■ **Your assignment**
Please return the lines below verbatim, beginning at the one that has "(s.setCpend page b).shadow7 = s.shadow7 := rfl" and stopping after the one that has "(s.setCpend page b).meas = s.meas := rfl", and add no other lines.

===== Source information =====

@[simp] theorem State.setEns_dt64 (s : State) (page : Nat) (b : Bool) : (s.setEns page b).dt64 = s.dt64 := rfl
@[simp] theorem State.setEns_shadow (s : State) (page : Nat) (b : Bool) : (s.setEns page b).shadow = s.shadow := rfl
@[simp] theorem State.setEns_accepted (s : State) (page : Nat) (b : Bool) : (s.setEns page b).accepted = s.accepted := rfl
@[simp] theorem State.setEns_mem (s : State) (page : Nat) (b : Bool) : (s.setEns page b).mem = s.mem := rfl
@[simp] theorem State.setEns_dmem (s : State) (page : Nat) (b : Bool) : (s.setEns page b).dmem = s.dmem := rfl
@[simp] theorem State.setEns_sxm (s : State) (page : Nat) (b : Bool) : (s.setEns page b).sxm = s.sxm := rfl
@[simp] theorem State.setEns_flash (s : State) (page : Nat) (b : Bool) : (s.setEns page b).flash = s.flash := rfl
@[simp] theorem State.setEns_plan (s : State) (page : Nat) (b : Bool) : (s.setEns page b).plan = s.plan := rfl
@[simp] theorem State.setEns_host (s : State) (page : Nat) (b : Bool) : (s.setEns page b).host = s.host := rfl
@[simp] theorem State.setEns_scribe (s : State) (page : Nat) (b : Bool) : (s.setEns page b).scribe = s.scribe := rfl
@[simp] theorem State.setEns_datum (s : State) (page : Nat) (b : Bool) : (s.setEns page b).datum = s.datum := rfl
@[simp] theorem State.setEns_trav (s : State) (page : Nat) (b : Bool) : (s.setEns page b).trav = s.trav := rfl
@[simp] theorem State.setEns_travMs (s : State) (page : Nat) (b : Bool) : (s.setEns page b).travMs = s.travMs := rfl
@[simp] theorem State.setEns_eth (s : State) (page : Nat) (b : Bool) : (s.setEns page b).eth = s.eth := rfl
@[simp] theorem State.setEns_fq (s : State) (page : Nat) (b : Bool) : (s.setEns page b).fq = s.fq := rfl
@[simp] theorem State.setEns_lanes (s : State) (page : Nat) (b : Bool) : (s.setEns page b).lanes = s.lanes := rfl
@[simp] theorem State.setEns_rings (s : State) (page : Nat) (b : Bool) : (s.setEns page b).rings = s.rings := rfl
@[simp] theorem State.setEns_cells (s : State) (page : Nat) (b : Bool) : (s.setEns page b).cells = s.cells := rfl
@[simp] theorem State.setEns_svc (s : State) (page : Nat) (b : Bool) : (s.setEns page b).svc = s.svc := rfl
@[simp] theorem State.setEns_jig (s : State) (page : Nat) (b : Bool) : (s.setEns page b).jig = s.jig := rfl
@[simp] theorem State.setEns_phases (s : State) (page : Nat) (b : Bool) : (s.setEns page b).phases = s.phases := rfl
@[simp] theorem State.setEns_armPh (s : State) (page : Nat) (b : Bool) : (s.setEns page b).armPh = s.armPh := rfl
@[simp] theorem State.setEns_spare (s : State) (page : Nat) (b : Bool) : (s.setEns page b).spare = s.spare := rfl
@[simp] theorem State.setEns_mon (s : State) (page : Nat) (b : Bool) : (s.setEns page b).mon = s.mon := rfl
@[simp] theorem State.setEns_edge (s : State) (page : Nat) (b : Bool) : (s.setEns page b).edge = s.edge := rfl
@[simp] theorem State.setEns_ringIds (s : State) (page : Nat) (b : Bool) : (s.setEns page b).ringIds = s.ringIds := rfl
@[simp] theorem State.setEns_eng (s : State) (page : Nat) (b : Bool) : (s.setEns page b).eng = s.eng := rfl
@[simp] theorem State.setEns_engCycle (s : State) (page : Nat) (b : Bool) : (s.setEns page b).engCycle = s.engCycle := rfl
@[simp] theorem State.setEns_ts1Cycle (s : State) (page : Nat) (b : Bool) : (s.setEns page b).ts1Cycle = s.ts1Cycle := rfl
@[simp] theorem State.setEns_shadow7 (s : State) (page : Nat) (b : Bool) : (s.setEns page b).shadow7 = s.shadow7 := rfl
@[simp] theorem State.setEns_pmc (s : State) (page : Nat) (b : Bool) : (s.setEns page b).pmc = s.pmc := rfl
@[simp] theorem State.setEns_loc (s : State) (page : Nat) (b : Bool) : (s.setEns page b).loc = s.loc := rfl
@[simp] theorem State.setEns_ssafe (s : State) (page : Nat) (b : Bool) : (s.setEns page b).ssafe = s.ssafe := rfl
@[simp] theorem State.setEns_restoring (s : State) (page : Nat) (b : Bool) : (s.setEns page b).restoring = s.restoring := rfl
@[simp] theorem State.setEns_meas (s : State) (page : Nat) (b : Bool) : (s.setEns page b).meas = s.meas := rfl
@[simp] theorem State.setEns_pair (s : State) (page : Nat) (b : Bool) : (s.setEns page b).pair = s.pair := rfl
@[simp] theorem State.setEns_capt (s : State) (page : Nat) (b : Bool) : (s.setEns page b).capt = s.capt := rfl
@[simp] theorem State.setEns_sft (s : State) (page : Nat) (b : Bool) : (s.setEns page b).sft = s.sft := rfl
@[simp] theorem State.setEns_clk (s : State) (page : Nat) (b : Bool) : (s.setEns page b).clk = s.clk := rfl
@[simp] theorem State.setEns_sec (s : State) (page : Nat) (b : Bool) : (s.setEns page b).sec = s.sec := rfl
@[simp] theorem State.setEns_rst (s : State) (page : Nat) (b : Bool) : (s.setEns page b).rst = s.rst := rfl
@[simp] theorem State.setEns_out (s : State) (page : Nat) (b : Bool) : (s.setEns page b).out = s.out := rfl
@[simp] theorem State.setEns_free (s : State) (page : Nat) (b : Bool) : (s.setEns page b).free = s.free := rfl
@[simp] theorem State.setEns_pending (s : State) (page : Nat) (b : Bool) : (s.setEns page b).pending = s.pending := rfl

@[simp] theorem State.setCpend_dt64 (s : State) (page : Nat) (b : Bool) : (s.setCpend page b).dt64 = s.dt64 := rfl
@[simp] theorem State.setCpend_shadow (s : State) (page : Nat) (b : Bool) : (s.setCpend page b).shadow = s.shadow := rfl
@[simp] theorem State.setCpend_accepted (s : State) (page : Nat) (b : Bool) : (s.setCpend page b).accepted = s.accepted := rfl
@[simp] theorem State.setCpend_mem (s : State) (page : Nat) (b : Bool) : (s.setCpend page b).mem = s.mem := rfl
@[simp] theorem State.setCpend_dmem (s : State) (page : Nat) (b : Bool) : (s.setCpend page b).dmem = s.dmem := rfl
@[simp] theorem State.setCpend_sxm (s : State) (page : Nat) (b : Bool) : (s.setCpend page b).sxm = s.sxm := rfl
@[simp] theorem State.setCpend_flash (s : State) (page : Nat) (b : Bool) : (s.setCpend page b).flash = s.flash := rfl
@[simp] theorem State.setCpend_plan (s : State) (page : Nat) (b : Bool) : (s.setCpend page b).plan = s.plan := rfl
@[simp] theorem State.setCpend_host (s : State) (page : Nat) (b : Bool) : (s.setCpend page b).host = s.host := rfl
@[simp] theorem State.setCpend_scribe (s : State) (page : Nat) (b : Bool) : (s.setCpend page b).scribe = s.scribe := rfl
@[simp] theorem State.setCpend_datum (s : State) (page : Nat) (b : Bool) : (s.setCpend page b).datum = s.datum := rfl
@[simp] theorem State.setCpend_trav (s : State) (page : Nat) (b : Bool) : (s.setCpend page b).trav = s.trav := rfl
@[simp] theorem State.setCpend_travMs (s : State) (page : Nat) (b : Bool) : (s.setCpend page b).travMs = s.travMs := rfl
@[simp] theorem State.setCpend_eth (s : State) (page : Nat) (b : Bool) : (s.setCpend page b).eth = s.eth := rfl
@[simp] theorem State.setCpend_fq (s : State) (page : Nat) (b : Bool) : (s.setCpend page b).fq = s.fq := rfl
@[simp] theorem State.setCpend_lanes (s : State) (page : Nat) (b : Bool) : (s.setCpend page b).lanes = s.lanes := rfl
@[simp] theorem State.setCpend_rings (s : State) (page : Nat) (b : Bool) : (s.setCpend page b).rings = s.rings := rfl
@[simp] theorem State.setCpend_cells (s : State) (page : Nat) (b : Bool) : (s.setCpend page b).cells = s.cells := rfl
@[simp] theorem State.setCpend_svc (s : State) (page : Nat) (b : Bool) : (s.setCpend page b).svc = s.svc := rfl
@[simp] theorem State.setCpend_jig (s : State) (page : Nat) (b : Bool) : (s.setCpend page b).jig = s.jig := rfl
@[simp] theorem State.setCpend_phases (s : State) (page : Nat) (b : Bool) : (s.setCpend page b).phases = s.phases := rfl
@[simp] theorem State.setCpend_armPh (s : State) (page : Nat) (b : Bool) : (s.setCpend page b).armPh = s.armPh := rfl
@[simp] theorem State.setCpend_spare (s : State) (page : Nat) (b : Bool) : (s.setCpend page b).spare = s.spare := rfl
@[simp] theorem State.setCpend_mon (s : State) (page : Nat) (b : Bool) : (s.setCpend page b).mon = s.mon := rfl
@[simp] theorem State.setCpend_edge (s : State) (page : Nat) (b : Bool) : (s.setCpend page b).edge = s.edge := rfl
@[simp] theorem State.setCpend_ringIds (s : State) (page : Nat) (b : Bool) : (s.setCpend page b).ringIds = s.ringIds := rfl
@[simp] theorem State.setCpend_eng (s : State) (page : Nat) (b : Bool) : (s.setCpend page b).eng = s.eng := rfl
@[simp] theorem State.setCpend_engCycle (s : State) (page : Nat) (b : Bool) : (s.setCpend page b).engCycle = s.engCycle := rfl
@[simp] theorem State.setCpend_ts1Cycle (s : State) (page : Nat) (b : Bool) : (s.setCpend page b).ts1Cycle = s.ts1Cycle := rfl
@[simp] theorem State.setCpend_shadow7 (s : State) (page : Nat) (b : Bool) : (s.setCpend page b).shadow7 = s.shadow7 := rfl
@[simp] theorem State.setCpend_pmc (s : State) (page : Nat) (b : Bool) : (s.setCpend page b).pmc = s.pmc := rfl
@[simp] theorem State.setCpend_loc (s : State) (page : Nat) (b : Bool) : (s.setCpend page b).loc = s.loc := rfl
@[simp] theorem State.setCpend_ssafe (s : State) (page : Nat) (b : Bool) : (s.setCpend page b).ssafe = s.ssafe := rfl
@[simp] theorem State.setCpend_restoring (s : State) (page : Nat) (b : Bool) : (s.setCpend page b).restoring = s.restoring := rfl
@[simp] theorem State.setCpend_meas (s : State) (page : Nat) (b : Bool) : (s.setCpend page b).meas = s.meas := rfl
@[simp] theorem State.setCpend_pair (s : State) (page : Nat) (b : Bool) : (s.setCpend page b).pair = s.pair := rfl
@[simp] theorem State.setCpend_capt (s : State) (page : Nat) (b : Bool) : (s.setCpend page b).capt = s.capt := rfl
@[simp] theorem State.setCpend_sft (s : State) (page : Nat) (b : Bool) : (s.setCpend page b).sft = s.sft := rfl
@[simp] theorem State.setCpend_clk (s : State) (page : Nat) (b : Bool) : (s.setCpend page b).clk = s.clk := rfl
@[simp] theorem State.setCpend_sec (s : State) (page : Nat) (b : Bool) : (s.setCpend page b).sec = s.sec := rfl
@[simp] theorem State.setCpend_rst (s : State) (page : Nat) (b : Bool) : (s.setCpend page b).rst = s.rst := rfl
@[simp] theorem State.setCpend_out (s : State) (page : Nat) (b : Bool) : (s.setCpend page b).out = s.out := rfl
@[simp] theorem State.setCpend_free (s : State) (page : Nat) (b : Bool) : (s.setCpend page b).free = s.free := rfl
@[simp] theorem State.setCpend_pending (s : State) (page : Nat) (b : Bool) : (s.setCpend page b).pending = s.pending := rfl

=====

■ **Task solution**
@[simp] theorem State.setCpend_shadow7 (s : State) (page : Nat) (b : Bool) : (s.setCpend page b).shadow7 = s.shadow7 := rfl
@[simp] theorem State.setCpend_pmc (s : State) (page : Nat) (b : Bool) : (s.setCpend page b).pmc = s.pmc := rfl
@[simp] theorem State.setCpend_loc (s : State) (page : Nat) (b : Bool) : (s.setCpend page b).loc = s.loc := rfl
@[simp] theorem State.setCpend_ssafe (s : State) (page : Nat) (b : Bool) : (s.setCpend page b).ssafe = s.ssafe := rfl
@[simp] theorem State.setCpend_restoring (s : State) (page : Nat) (b : Bool) : (s.setCpend page b).restoring = s.restoring := rfl
@[simp] theorem State.setCpend_meas (s : State) (page : Nat) (b : Bool) : (s.setCpend page b).meas = s.meas := rfl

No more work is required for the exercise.